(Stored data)
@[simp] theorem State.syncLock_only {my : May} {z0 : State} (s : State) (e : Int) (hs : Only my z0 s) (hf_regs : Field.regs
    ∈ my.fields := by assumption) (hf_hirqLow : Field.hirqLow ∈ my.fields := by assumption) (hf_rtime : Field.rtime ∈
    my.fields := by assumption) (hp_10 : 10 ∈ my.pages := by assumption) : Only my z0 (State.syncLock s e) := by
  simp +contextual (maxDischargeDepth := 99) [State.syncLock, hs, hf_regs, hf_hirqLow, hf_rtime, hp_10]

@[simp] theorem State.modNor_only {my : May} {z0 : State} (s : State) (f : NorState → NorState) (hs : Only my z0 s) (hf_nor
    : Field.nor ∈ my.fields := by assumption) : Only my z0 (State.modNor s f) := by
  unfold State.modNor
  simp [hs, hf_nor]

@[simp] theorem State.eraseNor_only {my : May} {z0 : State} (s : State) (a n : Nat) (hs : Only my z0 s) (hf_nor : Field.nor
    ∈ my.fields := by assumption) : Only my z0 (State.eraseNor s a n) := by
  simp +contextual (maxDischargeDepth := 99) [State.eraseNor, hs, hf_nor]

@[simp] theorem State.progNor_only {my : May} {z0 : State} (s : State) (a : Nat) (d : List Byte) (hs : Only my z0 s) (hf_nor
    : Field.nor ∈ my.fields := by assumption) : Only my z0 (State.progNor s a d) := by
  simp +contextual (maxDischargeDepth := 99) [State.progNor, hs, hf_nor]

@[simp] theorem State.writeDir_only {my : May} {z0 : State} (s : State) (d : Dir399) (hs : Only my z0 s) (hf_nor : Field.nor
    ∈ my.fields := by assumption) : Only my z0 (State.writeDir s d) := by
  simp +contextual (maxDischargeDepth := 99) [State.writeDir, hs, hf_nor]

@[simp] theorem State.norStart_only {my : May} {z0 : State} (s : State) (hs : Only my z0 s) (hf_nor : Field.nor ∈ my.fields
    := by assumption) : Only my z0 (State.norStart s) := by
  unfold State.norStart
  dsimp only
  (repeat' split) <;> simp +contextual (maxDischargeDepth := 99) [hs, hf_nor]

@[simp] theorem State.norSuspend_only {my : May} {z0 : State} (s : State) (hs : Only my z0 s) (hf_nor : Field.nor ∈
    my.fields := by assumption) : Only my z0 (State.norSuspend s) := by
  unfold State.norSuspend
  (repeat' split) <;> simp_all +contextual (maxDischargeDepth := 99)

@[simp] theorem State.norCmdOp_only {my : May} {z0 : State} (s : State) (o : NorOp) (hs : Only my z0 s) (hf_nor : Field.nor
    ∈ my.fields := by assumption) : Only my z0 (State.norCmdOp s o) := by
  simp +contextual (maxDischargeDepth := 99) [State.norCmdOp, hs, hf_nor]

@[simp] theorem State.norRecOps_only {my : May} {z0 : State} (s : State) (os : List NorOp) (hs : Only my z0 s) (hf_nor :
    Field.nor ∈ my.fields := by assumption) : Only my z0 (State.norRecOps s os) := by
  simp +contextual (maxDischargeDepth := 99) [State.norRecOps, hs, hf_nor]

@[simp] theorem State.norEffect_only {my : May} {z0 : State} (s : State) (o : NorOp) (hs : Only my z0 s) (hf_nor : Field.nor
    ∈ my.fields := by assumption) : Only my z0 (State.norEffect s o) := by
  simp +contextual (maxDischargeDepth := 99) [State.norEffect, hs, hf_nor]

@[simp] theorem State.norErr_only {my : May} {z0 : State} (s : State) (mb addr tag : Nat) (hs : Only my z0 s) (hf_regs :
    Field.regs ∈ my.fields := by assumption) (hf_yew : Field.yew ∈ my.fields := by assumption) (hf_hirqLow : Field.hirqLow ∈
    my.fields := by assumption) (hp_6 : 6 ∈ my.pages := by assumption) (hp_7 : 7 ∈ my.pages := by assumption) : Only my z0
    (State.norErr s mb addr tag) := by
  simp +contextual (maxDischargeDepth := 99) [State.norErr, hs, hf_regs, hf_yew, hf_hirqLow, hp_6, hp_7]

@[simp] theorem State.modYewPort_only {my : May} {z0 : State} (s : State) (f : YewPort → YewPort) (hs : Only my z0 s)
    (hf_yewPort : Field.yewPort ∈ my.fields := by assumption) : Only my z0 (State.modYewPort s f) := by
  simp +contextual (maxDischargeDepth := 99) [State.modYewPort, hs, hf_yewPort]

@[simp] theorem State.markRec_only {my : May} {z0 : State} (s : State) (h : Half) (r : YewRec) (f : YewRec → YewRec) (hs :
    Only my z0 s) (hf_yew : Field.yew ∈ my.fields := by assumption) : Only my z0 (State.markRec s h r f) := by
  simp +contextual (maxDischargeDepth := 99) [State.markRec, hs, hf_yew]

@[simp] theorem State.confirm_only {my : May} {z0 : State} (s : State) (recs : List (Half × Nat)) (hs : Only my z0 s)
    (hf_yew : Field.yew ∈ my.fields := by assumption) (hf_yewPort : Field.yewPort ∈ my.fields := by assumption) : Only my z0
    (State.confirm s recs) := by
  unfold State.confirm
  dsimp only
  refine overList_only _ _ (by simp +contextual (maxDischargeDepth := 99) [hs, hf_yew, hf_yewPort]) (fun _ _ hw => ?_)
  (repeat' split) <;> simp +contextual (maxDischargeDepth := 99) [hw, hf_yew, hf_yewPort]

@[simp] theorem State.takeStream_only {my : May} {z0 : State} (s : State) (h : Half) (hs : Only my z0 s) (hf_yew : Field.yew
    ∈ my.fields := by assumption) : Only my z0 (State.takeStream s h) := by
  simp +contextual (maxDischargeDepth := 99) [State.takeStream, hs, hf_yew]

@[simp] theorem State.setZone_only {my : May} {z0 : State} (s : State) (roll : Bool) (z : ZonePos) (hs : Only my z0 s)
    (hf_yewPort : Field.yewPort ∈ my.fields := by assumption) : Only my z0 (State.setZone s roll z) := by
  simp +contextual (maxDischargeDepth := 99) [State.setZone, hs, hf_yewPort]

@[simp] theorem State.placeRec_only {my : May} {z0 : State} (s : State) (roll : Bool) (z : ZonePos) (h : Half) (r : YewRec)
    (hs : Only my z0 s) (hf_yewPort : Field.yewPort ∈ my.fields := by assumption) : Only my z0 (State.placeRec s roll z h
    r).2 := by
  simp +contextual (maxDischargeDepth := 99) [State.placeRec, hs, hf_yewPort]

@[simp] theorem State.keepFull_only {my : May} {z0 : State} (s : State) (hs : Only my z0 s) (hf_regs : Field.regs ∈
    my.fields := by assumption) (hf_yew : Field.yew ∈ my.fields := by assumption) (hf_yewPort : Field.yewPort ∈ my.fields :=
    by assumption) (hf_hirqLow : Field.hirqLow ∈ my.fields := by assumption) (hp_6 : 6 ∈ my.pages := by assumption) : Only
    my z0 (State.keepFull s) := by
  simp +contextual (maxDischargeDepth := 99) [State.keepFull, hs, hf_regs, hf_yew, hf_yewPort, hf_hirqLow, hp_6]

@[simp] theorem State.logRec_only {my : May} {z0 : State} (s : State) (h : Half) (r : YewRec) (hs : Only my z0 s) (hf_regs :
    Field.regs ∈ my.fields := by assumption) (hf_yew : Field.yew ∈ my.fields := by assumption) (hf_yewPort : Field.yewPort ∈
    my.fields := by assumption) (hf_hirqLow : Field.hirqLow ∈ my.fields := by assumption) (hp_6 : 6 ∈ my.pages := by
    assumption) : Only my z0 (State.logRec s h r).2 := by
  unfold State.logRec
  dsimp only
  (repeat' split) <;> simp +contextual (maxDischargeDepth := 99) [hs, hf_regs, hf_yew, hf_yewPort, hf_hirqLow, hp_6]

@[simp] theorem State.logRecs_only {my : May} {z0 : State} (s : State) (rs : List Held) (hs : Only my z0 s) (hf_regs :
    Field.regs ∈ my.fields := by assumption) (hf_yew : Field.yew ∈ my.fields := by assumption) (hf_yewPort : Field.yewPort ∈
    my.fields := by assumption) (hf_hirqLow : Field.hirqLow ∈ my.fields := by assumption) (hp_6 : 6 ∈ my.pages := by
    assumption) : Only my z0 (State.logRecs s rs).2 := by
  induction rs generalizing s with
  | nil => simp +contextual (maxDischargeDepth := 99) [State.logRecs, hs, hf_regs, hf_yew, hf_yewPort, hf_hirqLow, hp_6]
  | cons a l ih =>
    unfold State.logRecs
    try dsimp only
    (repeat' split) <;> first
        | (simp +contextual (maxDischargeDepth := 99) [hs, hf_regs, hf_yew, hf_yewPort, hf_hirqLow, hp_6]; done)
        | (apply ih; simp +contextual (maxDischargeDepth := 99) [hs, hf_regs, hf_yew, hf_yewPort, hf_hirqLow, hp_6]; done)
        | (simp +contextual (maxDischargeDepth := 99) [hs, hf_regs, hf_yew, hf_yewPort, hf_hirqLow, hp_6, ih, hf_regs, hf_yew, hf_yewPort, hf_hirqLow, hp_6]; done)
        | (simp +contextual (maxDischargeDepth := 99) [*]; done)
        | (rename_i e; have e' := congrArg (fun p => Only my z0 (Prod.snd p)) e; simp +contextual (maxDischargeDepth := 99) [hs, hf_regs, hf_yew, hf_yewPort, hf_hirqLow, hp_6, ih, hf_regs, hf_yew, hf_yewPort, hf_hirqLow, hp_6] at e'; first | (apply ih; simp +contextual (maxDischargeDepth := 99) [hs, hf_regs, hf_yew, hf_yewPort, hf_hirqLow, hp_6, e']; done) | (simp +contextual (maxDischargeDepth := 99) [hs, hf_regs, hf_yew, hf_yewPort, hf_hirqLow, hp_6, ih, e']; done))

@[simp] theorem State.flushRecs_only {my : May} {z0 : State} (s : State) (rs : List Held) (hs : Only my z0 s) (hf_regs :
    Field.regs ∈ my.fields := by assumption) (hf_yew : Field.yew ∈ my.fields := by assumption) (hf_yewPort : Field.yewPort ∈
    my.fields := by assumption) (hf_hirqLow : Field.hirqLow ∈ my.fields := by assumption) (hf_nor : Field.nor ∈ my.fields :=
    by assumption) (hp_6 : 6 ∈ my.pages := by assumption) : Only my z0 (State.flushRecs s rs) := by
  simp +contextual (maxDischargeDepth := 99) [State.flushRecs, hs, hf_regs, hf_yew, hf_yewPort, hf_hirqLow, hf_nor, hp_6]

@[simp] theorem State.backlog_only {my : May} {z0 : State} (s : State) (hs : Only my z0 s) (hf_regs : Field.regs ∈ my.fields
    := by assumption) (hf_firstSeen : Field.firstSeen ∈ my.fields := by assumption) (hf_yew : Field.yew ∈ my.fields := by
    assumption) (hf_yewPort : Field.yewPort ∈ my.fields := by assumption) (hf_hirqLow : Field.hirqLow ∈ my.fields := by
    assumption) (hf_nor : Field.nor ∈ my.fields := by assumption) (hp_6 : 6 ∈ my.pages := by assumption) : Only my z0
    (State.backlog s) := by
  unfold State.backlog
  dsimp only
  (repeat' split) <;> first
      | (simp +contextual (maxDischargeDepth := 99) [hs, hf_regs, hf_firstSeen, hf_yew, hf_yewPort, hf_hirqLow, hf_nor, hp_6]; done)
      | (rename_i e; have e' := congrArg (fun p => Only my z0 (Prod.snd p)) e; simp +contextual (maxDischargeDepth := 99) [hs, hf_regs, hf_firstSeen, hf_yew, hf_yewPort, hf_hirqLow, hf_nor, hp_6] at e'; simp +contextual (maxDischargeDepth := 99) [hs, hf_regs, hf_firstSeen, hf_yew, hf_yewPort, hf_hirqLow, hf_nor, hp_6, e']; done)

▸ What the task requires
Using the records above, output exactly the lines from the first through the line that contains "hf_hirqLow, hf_rtime, hp_10]", with both of those included.

▸ Exercise response
@[simp] theorem State.syncLock_only {my : May} {z0 : State} (s : State) (e : Int) (hs : Only my z0 s) (hf_regs : Field.regs
    ∈ my.fields := by assumption) (hf_hirqLow : Field.hirqLow ∈ my.fields := by assumption) (hf_rtime : Field.rtime ∈
    my.fields := by assumption) (hp_10 : 10 ∈ my.pages := by assumption) : Only my z0 (State.syncLock s e) := by
  simp +contextual (maxDischargeDepth := 99) [State.syncLock, hs, hf_regs, hf_hirqLow, hf_rtime, hp_10]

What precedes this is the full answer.